*** Record extracts Section Begins ***
/-! ### Resets of this chapter -/

/-- A warm reset (R466): a mirror bring-up in progress starts again at step 2; none is taken in a drain. -/
def State.warmReset (s : State) (cause : Nat) : State :=
  if s.draining then s
  else
    let s := (s.count .WARM_CNT 0 .GLB_FLAGS_CNT_OVF 0 0).wr .WARM_CAUSE cause
    if s.mir.bring == Bring.down || s.mir.bring == Bring.up then s
    else (s.setMir fun m => { m with bring := .hello, peer := none, pend := none }).sayHello

/-- WARM_RST (R466). -/
def execWarmRst (s : State) : Out := .next (s.barWrite (·.warmReset 1))

/-- WDOG_KICK (R471): the watchdog's period starts again; nothing else changes (log entry 2). -/
def execWdogKick (s : State) : Out := .next (s.barWrite fun s => s)

/-- WATCHDOG_EXPIRY (R471). -/
def execWatchdogExpiry (s : State) : Out := .next (if s.rd .WDOG_MS = 0 then s else s.warmReset 2)

/-- FUNCTION_LEVEL_RESET (R467) of the function of LD ld on a link. -/
def execFunctionLevelReset (link ld : Nat) (s : State) : Out :=
  .next (if !s.ldExists link ld then s
    else (s.each (s.qpsOn fun k j => k == link && j == ld) State.qpSilence).unlatch (ldIx link ld))

/-! ### Writes -/

/-- The set-up fields of a doorbell page (R112). -/
def qpSetup : List Fld :=
  [.QP_SQ_BASE, .QP_CQ_BASE, .SQ_LOG2, .CQ_LOG2, .CLASS_SC1, .WEIGHT, .MAX_INFLIGHT, .QP_CTRL_INT_EN, .MSIX_VEC, .COAL_CNT, .COAL_US]

/-- Some written value would change its field (R491). -/
def State.changes (s : State) (i : Nat) (w : WVals) : Bool := w.any fun x => x.1.store i x.2 != s.rdi x.1 i

/-- The action of a WO bit written 1; `x` is what the action meets outside the registers: the charger's setting for
CCAL_NOW, the rate reached for LINK_RETRAIN, the tests of ADOPT as two bits. -/
def State.woAct (s : State) (f : Fld) (i v x : Nat) : State :=
  match f with
  | .MEAS_CLR => s.wr .DRAIN_POWER_MEAS_W 0
  | .DRAIN_NOW => s.drainNow
  | .VCAL_NOW => outState s (execVcalNow s)
  | .CCAL_NOW => s.ccalStart x
  | .LINK_RETRAIN => s.linkRetrain i x
  | .SLICE_DIS_REQ => s.sliceDis v
  | .GRP_INV => s.grpInv i v
  | .RETRAIN => if s.chLive (i / 20) then s.askRetrain (i / 20) (i % 20) else s
  | .RETIRE => s.retireWrite i
  | .RETIRE_SLOT => s.retireSlot i
  | .ADOPT => s.adopt i (bit x 0) (bit x 1)
  | .TAKEOVER => s.takeover
  | .RETRY_MATCH => s.retryMatch
  | .LINK_RESTART => s.linkRestart
  | .SVN_COMMIT => s.svnCommit
  | .FF_CLR => s.ffClr
  | .FLUSH_NOW => s.dbkFlush
  | .POP => s.pop
  | .WARM_RST => s.warmReset 1
  | _ => s

/-- A written RW field takes its value with what follows from it. -/
def State.rwAct (s : State) (f : Fld) (i v : Nat) : State :=
  match f with
  | .HOLDUP_INVERT => s.invertWrite (v != 0)
  | .PORT_OFFLINE => if f.store i v = s.rdi f i then s else s.portOffline i (v != 0)
  | .SLOT_PWR => s.slotPwr i (v != 0)
  | .CLUSTER_FENCE => s.fenceWrite v
  | .CORE_OFF => s.coreOff v
  | .PG_REQ => s.pgReq i v
  | .FLOOR_FRAMES | .FREE_LOW => (s.storeFld f i v).floors
  | .CEIL_FRAMES => (s.storeFld f i v).ceilFlag i
  | .ALERT_EN => (s.storeFld f i v).alertOut
  | _ => s.storeFld f i v

/-- One field of a write, by its type (R7). -/
def State.fldWrite (s : State) (acc : Acc) (f : Fld) (i v x : Nat) : State :=
  match acc with
  | .ro => s
  | .w1c =>
    let s := s.wri f i (s.rdi f i &&& (2 ^ 64 - 1 - v))
    if f = .ALERT_CAUSE ∨ f = .ALERT_FATAL then s.alertOut else s
  | .rw => s.rwAct f i v
  | .wo => if v = 0 then s else s.woAct f i v x

/-- The fields of a write in order; those whose rule compares with another come last (R490). -/
def State.fldWrites (s : State) (r : RegDef) (i : Nat) (w : WVals) (x : Nat) : State :=
  let acc := fun (f : Fld) => ((r.fields.find? fun y => y.fld == f).map (·.acc)).getD .ro
  let late := fun (e : Fld × Nat) => lateFlds.contains e.1
  let s := s.each (w.filter fun e => !late e) fun s e => s.fldWrite (acc e.1) e.1 i e.2 x
  s.each (w.filter late) fun s e => s.fldWrite (acc e.1) e.1 i e.2 x

/-- A write to a doorbell page's set-up or control register (R112): one that sets QP_EN and QP_RESET of a disabled queue
pair enables it and then resets it (DESIGN CHOICE, log entry 22). -/
def State.qpWrite (s : State) (q : Nat) (w : WVals) : State :=
  let setup := w.filter fun e => qpSetup.contains e.1
  let s := if !s.fli .QP_EN q then s.putVals setup q
    else if s.changes q setup then s.setfi .CFG_ERR q true else s
  let s := match w.get .QP_EN with
    | some v => s.qpEnWrite q (v != 0)
    | none => s
  if w.get .QP_RESET = some 1 then s.qpReset q else s

/-- A write to PRT_LD_CFG (R87, R104, R132): clearing LD_EN resets the LD's enabled queue pairs, and setting it starts the
fence status anew. -/
def State.ldCfgWrite (s : State) (i : Nat) (w : WVals) : State :=
  let was := s.fli .LD_EN i
  let dom := w.filter fun e => e.1 == Fld.PRT_LD_CFG_DOMAIN
  let s := if !was then s.putVals dom i
    else if s.changes i dom then s.record clsService ((w.get .PRT_LD_CFG_DOMAIN).getD 0) 87 (item 3 (i / 16 + 8 * (i % 16))) else s
  let s := s.putVals (w.filter fun e => e.1 != Fld.PRT_LD_CFG_DOMAIN) i
  if !was && s.fli .LD_EN i then { s with prt := { s.prt with fstat := mdel s.prt.fstat (i / 16, i % 16) } }
  else if was && !s.fli .LD_EN i then
    s.each ((s.qpsOn fun k j => 16 * k + j == i).filter fun q => s.fli .QP_EN q) State.qpReset
  else s

/-- A write to PRT_LD_SETTLE (R102): a SETTLE_PFN outside the static capacity clears SETTLE_EN. -/
def State.settleCfgWrite (s : State) (i : Nat) (w : WVals) : State :=
  let s := s.putVals w i
  if (w.get .SETTLE_PFN).isSome then s.settleCheck i else s

/-- A write to CMD_QP_ASSIGN (R110): a change while QP_EN is 1 is refused with a record. -/
def State.assignWrite (s : State) (q : Nat) (w : WVals) : State :=
  if s.fli .QP_EN q then (if s.changes q w then s.record clsService 0 110 (item 0xE q) else s)
  else (s.putVals w q).qpOwner q

/-- A write to SEC_SLOT (R386): OWNER and ANY of a loaded slot stay, with a record; slot 0's are read only. -/
def State.secSlotWrite (s : State) (k : Nat) (w : WVals) : State :=
  let w := w.filter fun e => e.1 == Fld.OWNER || e.1 == Fld.ANY
  if k = 0 then s
  else if s.rdi .MODE k = 0 then s.putVals w k
  else if s.changes k w then s.record clsService 0 386 (item 0xB k) else s

/-- A write to TL_CMD (R389, R390) of domain d's page. -/
def State.tellerWrite (s : State) (d : Nat) (w : WVals) : State :=
  let s := s.putVals (w.filter fun e => e.1 == Fld.SLOT) d
  let k := s.rdi .SLOT d
  match w.get .TL_CMD_OP with
  | some 1 => s.tellerLoad d k 1
  | some 2 => s.tellerLoad d k 2
  | some 3 => s.tellerZero d k
  | some 4 => s.tellerQuery d k
  | _ => s

/-- A write to RAE_CMD (R352, Table 14.11). -/
def State.raeCmdWrite (s : State) (w : WVals) : State :=
  let s := s.putVals (w.filter fun e => e.1 == Fld.INDEX || e.1 == Fld.TARGET) 0
  let i := s.rd .INDEX
  if s.rd .TARGET = 0 then
    match w.get .RAE_CMD_OP with
    | some 1 => outState s (execCtxCreate i s)
    | some 2 => outState s (execCtxModify i s)
    | some 3 => outState s (execCtxDestroy i s)
    | some 4 => outState s (execCtxQuery i s)
    | some 5 => outState s (execCtxReset i s)
    | _ => s
  else
    match w.get .RAE_CMD_OP with
    | some 1 => outState s (execKeyCreate i s)
    | some 3 => outState s (execKeyDestroy i s)
    | some 4 => outState s (execKeyQuery i s)
    | some 2 | some 5 => s.wr .RAE_CMD_RESULT 1
    | _ => s

/-- A write to BST_START (R435). -/
def State.bstWrite (s : State) (w : WVals) : State :=
  let g := fun (f : Fld) => (w.get f).getD 0
  let s := if g .ABORT = 1 then s.bstAbort else s
  if g .TEST = 0 then s else s.bstStart (g .TEST) (g .CH) (g .RANK) (g .BST_START_GROUP)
*** Record extracts Section Ends ***
— Task statement —
Sift the data above for lines with "ADOPT", then copy each one.

— Finished exercise —
CCAL_NOW, the rate reached for LINK_RETRAIN, the tests of ADOPT as two bits. -/
  | .ADOPT => s.adopt i (bit x 0) (bit x 1)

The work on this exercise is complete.